DATASET RECORDS:
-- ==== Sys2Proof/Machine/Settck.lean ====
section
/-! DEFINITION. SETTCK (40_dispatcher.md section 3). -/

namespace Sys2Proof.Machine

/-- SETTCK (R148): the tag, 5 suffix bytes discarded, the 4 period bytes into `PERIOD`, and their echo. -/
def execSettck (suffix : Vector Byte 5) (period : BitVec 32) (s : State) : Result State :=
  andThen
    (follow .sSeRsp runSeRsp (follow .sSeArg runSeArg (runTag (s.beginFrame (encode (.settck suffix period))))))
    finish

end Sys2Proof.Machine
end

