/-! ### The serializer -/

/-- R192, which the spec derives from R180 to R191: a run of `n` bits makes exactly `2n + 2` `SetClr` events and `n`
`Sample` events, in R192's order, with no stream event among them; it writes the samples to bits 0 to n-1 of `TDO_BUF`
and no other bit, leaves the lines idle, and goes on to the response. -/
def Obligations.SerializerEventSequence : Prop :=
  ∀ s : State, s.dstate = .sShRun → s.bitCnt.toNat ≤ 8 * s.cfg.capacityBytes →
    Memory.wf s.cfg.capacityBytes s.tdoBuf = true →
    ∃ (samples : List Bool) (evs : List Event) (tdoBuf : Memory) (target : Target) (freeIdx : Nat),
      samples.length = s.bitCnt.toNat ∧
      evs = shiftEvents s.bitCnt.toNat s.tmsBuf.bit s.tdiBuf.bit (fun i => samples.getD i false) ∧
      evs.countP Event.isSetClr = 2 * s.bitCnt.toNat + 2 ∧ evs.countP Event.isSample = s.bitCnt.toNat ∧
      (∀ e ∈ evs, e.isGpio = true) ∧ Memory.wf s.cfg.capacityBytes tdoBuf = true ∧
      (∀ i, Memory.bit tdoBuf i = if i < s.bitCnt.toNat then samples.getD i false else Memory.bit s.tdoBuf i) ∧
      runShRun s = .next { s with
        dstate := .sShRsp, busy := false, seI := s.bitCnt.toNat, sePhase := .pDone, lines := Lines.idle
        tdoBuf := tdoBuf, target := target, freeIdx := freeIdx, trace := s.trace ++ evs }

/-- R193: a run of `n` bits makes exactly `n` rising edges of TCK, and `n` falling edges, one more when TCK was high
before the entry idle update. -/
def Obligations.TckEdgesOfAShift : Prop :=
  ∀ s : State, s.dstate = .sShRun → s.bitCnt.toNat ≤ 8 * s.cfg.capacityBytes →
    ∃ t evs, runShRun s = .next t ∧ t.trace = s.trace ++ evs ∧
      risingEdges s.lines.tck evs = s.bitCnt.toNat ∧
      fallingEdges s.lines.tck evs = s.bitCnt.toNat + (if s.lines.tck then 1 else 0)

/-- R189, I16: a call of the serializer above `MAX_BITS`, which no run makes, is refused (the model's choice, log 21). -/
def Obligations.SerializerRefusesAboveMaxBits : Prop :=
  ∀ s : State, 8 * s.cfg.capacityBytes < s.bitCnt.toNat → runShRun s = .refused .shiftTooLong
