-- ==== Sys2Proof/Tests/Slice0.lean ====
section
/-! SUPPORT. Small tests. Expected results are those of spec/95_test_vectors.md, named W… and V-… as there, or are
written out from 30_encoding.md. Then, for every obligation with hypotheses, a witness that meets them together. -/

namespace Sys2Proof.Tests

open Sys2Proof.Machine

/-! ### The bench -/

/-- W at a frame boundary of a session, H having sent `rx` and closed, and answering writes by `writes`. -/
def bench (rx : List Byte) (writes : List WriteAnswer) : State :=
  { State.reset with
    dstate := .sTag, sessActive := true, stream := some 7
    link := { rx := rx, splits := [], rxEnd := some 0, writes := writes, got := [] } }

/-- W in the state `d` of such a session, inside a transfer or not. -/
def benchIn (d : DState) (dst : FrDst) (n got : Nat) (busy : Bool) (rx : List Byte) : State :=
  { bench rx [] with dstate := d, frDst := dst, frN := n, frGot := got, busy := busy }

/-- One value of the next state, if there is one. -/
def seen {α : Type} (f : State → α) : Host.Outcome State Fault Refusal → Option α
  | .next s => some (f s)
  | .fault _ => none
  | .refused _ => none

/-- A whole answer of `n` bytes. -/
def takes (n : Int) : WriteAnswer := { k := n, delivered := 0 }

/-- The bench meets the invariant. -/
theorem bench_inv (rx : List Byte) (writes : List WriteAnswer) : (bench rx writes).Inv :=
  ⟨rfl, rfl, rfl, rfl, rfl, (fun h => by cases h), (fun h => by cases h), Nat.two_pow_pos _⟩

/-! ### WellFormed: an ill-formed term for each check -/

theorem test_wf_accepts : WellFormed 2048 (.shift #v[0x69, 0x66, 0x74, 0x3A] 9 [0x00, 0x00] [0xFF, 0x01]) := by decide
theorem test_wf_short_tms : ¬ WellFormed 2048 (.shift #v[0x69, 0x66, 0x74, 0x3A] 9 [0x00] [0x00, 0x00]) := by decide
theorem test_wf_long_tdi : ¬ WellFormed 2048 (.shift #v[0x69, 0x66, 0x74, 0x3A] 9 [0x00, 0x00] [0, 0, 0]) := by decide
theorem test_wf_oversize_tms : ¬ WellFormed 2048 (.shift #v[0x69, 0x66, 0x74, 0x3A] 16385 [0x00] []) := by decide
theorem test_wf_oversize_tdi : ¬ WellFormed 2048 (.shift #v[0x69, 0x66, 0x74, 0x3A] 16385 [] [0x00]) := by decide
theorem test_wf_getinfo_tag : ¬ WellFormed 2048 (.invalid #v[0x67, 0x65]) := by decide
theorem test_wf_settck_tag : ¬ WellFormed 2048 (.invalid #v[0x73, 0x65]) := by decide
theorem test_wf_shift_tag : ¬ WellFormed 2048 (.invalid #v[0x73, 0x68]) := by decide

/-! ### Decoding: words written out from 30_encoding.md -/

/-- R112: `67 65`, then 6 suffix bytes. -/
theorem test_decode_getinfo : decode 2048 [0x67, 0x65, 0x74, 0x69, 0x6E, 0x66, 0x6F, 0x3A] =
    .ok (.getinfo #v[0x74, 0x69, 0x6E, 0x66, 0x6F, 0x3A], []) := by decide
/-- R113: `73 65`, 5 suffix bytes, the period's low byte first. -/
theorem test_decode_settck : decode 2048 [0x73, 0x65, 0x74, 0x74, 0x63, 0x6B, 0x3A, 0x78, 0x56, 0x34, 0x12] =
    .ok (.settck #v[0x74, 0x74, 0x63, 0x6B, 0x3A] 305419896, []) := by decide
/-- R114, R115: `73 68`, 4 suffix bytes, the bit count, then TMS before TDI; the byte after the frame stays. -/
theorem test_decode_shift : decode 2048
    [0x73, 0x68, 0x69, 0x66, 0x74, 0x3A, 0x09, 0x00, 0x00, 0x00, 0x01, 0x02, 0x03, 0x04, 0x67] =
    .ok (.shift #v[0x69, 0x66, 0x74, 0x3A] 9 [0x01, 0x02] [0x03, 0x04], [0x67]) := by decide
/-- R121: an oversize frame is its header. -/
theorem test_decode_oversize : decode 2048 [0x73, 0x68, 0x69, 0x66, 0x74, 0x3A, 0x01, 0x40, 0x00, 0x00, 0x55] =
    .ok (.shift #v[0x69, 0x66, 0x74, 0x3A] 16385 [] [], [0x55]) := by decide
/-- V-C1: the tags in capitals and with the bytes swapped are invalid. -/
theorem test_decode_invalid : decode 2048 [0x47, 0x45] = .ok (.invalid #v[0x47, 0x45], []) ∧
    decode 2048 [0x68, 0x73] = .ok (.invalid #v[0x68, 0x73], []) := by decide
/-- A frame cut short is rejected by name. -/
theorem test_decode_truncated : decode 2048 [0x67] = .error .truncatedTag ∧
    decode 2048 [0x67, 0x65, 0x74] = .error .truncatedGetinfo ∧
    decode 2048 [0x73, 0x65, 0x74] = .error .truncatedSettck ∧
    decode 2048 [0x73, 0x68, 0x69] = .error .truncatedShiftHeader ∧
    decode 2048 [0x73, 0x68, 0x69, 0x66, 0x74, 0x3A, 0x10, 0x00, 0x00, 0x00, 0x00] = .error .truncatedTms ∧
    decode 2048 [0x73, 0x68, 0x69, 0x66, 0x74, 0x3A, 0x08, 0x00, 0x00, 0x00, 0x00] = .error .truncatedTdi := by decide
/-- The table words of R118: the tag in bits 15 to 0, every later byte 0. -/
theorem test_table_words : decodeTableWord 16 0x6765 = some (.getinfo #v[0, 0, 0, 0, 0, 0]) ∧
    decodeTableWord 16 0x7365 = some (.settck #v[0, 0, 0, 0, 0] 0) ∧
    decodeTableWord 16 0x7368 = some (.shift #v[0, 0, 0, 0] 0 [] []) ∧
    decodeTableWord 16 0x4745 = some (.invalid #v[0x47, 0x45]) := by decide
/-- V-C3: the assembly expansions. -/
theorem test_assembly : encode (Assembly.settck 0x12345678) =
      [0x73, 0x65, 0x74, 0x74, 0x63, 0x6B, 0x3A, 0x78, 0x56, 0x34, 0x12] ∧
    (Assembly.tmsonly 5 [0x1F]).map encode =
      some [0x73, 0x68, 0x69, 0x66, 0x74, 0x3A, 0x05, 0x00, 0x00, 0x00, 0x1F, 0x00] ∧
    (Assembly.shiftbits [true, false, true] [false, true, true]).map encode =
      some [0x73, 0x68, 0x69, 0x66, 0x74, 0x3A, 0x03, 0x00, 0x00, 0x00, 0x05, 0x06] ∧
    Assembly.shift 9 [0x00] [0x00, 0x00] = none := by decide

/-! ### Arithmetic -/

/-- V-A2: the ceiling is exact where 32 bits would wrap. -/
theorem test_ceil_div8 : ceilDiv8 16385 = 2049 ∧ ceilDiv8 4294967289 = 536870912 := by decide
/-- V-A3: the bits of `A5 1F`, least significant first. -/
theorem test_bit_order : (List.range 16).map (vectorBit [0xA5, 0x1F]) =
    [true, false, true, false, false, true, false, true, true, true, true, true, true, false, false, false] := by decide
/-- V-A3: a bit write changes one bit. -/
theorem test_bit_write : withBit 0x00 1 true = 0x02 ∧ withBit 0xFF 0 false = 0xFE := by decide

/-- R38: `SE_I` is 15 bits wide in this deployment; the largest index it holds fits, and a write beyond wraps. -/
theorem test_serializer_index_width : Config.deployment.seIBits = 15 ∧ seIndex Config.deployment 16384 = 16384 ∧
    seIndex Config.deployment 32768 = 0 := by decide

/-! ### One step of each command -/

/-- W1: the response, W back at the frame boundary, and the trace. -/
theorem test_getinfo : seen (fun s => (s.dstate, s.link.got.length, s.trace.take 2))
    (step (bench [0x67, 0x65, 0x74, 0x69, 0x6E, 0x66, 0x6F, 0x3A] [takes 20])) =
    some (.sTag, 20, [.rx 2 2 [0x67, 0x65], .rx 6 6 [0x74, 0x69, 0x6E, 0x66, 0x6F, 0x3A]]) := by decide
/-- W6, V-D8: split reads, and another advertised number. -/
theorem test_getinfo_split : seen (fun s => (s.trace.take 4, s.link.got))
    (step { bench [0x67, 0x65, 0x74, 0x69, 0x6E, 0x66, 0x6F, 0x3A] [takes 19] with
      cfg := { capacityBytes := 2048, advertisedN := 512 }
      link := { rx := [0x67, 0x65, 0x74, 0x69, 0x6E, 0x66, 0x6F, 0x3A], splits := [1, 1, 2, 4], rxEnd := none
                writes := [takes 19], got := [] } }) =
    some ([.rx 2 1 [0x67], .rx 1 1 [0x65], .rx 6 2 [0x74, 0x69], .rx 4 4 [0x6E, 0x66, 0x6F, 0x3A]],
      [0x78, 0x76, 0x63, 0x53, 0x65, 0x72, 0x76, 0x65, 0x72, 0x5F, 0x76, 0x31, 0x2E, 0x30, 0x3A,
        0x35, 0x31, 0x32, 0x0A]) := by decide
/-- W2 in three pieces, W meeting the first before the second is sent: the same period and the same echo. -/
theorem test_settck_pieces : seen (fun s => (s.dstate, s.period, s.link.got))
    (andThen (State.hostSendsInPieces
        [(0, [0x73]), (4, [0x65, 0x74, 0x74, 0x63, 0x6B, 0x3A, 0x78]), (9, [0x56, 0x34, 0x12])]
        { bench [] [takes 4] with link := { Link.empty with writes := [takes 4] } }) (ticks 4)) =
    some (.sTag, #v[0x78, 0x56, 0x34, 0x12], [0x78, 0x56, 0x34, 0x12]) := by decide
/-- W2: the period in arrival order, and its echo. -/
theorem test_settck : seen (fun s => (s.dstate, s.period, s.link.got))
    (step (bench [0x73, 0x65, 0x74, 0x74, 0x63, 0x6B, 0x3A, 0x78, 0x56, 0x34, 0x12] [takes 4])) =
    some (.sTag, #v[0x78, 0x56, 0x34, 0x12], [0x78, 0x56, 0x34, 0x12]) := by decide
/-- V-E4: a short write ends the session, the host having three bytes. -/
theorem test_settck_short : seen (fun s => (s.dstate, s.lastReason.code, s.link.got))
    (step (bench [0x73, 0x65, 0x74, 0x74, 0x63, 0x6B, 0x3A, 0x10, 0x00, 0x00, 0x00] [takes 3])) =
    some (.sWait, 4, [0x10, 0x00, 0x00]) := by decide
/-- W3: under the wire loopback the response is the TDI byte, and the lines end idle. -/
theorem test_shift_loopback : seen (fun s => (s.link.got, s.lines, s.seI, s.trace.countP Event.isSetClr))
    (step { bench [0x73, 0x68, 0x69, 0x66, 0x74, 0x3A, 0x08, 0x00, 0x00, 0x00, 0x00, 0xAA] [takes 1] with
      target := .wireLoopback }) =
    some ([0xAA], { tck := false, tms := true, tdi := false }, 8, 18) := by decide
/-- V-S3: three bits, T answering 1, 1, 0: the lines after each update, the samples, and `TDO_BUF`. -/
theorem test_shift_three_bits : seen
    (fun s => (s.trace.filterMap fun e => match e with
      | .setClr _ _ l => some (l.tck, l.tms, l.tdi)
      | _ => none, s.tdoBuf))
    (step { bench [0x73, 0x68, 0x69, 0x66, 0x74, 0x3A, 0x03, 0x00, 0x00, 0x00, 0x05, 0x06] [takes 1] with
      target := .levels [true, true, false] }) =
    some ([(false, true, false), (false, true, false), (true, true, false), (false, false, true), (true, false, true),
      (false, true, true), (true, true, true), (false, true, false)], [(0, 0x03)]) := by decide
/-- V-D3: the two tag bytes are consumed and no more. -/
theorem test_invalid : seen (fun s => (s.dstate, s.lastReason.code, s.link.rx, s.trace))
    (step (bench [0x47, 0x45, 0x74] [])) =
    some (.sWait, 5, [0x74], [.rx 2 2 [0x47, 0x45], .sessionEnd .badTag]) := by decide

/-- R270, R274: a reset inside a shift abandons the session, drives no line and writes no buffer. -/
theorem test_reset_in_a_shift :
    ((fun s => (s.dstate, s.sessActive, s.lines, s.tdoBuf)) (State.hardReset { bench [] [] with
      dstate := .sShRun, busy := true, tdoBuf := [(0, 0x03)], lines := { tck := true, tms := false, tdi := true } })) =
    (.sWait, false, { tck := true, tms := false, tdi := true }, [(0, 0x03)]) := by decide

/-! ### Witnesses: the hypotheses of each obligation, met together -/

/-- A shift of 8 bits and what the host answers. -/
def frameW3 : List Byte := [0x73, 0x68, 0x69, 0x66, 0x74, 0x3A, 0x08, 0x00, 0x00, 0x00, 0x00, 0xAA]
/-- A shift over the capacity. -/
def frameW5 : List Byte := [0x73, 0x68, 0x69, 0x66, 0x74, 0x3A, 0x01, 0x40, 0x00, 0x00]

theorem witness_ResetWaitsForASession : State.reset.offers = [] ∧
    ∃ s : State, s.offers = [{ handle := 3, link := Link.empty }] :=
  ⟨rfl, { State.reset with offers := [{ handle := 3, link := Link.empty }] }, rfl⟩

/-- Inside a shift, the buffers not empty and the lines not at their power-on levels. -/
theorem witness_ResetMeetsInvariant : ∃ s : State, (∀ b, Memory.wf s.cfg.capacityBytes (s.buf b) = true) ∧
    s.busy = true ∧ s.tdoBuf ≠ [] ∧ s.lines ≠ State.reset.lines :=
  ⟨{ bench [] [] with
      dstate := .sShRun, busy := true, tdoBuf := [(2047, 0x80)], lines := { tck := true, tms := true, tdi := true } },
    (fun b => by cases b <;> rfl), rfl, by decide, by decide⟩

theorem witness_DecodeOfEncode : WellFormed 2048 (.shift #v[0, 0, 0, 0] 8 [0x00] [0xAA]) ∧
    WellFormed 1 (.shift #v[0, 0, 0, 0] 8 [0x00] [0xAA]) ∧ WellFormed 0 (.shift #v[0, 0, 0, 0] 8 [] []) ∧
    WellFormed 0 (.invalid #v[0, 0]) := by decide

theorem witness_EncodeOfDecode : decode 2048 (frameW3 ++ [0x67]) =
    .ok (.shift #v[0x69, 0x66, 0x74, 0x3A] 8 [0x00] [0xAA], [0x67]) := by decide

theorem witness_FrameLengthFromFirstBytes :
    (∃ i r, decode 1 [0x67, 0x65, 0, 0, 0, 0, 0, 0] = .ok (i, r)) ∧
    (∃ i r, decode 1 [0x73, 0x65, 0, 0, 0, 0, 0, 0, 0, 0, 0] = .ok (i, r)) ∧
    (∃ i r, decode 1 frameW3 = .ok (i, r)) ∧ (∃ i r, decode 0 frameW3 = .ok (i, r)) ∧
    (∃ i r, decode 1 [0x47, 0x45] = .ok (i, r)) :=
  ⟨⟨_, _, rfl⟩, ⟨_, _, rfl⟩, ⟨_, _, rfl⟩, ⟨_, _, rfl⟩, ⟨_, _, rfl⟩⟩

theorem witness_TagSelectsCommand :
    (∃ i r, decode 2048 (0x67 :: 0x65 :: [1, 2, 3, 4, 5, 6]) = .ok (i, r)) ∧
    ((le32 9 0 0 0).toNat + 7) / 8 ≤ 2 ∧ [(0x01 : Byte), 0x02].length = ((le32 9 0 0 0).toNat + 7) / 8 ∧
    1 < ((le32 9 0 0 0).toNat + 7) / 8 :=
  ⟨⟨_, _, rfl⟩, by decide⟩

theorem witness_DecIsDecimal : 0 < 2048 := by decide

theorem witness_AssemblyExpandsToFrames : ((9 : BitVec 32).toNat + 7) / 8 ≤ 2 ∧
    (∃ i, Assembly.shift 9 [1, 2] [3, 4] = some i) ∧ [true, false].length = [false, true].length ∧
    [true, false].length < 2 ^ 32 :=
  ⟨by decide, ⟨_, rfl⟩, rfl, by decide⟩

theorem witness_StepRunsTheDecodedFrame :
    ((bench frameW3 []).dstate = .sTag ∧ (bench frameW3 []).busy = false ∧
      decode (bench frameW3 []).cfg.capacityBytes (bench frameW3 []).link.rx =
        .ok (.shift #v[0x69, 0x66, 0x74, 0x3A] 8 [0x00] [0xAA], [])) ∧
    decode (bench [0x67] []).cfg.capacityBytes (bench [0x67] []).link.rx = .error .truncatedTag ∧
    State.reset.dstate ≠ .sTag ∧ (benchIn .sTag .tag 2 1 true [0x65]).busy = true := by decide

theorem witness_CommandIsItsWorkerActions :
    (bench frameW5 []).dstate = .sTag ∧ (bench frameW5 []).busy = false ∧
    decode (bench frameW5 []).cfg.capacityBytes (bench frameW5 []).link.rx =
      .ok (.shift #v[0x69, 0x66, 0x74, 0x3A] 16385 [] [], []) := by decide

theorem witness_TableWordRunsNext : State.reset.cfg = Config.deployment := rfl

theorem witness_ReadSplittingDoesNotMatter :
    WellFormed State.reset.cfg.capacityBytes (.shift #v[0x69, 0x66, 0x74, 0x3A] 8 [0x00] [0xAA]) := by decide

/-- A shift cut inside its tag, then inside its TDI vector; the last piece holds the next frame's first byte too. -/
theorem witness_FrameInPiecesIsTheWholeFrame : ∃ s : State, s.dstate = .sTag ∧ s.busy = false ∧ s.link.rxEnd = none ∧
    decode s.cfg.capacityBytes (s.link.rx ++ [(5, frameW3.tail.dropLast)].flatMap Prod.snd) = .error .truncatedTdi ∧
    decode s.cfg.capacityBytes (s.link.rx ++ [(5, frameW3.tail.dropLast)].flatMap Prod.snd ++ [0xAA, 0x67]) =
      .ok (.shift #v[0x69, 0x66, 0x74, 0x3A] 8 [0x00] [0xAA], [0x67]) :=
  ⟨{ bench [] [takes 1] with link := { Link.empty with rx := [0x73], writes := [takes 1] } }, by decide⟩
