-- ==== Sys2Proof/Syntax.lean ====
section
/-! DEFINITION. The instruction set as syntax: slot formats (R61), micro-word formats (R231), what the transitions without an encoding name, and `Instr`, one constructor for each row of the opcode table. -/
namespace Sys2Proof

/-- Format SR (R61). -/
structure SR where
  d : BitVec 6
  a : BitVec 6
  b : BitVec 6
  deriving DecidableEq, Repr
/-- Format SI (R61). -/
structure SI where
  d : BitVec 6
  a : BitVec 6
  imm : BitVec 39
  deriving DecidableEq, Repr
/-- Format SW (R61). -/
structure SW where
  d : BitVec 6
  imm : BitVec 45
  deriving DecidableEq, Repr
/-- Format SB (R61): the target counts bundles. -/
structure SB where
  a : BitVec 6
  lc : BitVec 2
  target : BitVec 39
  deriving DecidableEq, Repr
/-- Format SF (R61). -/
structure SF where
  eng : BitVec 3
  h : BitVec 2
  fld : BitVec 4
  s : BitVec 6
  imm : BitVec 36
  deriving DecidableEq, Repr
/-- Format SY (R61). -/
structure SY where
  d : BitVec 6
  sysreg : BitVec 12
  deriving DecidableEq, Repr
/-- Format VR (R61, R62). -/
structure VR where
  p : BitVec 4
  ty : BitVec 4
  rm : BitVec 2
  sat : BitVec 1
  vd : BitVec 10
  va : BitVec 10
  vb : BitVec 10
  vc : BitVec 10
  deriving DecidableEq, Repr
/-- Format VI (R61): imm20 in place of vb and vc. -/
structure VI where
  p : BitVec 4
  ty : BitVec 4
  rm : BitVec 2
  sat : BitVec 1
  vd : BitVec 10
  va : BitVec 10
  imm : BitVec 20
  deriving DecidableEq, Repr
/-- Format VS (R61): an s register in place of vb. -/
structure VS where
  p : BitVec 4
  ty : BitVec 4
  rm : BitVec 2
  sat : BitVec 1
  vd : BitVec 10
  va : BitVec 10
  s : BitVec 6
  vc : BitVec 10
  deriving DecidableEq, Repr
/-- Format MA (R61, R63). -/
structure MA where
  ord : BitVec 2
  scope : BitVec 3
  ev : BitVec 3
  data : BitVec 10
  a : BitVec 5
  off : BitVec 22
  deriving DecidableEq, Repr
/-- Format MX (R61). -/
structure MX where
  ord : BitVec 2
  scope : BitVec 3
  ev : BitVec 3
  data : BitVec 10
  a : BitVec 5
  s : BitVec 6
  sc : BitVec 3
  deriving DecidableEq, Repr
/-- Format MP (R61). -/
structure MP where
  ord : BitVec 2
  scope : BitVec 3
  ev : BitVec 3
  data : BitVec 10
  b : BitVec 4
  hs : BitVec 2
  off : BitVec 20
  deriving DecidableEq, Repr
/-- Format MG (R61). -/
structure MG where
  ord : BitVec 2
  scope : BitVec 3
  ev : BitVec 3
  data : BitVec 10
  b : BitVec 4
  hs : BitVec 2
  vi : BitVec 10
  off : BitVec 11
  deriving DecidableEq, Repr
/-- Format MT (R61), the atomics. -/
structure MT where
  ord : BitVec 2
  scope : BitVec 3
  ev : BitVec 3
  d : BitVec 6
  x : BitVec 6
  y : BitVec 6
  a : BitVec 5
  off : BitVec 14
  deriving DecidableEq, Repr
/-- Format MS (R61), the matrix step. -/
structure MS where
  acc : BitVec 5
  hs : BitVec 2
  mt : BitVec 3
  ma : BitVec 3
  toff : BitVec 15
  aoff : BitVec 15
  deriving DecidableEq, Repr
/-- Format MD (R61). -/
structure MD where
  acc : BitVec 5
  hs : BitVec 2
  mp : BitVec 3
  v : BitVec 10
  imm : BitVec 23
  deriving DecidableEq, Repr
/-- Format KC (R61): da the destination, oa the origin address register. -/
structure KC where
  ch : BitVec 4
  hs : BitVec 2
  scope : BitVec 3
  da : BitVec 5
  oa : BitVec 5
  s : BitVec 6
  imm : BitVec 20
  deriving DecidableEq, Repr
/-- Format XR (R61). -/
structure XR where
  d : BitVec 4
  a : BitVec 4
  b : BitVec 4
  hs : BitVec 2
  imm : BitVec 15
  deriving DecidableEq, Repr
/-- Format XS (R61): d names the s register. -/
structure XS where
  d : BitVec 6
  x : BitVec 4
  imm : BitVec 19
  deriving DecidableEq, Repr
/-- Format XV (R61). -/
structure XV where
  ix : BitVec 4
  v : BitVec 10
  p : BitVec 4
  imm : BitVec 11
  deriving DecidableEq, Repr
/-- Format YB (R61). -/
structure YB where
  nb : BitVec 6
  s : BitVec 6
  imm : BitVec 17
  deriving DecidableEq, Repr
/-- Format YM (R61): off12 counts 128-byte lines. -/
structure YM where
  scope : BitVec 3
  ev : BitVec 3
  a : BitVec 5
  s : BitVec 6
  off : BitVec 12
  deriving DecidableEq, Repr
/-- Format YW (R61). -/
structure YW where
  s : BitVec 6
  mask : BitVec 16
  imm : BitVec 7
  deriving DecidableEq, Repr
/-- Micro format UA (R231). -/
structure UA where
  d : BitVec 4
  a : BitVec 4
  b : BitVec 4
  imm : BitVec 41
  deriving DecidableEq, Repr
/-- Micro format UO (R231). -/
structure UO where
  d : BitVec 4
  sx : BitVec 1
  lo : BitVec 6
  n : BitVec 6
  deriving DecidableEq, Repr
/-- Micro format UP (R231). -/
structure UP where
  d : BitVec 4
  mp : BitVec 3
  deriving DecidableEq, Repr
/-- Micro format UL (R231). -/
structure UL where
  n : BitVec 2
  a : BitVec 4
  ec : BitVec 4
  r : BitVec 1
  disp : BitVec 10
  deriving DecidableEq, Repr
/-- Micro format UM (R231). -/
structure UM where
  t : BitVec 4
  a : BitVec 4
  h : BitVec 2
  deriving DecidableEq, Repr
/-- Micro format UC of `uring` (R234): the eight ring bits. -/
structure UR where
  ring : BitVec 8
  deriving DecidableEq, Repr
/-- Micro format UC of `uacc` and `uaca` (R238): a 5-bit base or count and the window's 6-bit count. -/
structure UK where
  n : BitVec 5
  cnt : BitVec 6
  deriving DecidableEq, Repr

EXERCISE: Throughout the data above, copy all lines where the word "Prop" is found.

ANSWER FOR THE TASK:
def Obligations.SerializerEventSequence : Prop :=
def Obligations.TckEdgesOfAShift : Prop :=
def Obligations.SerializerRefusesAboveMaxBits : Prop :=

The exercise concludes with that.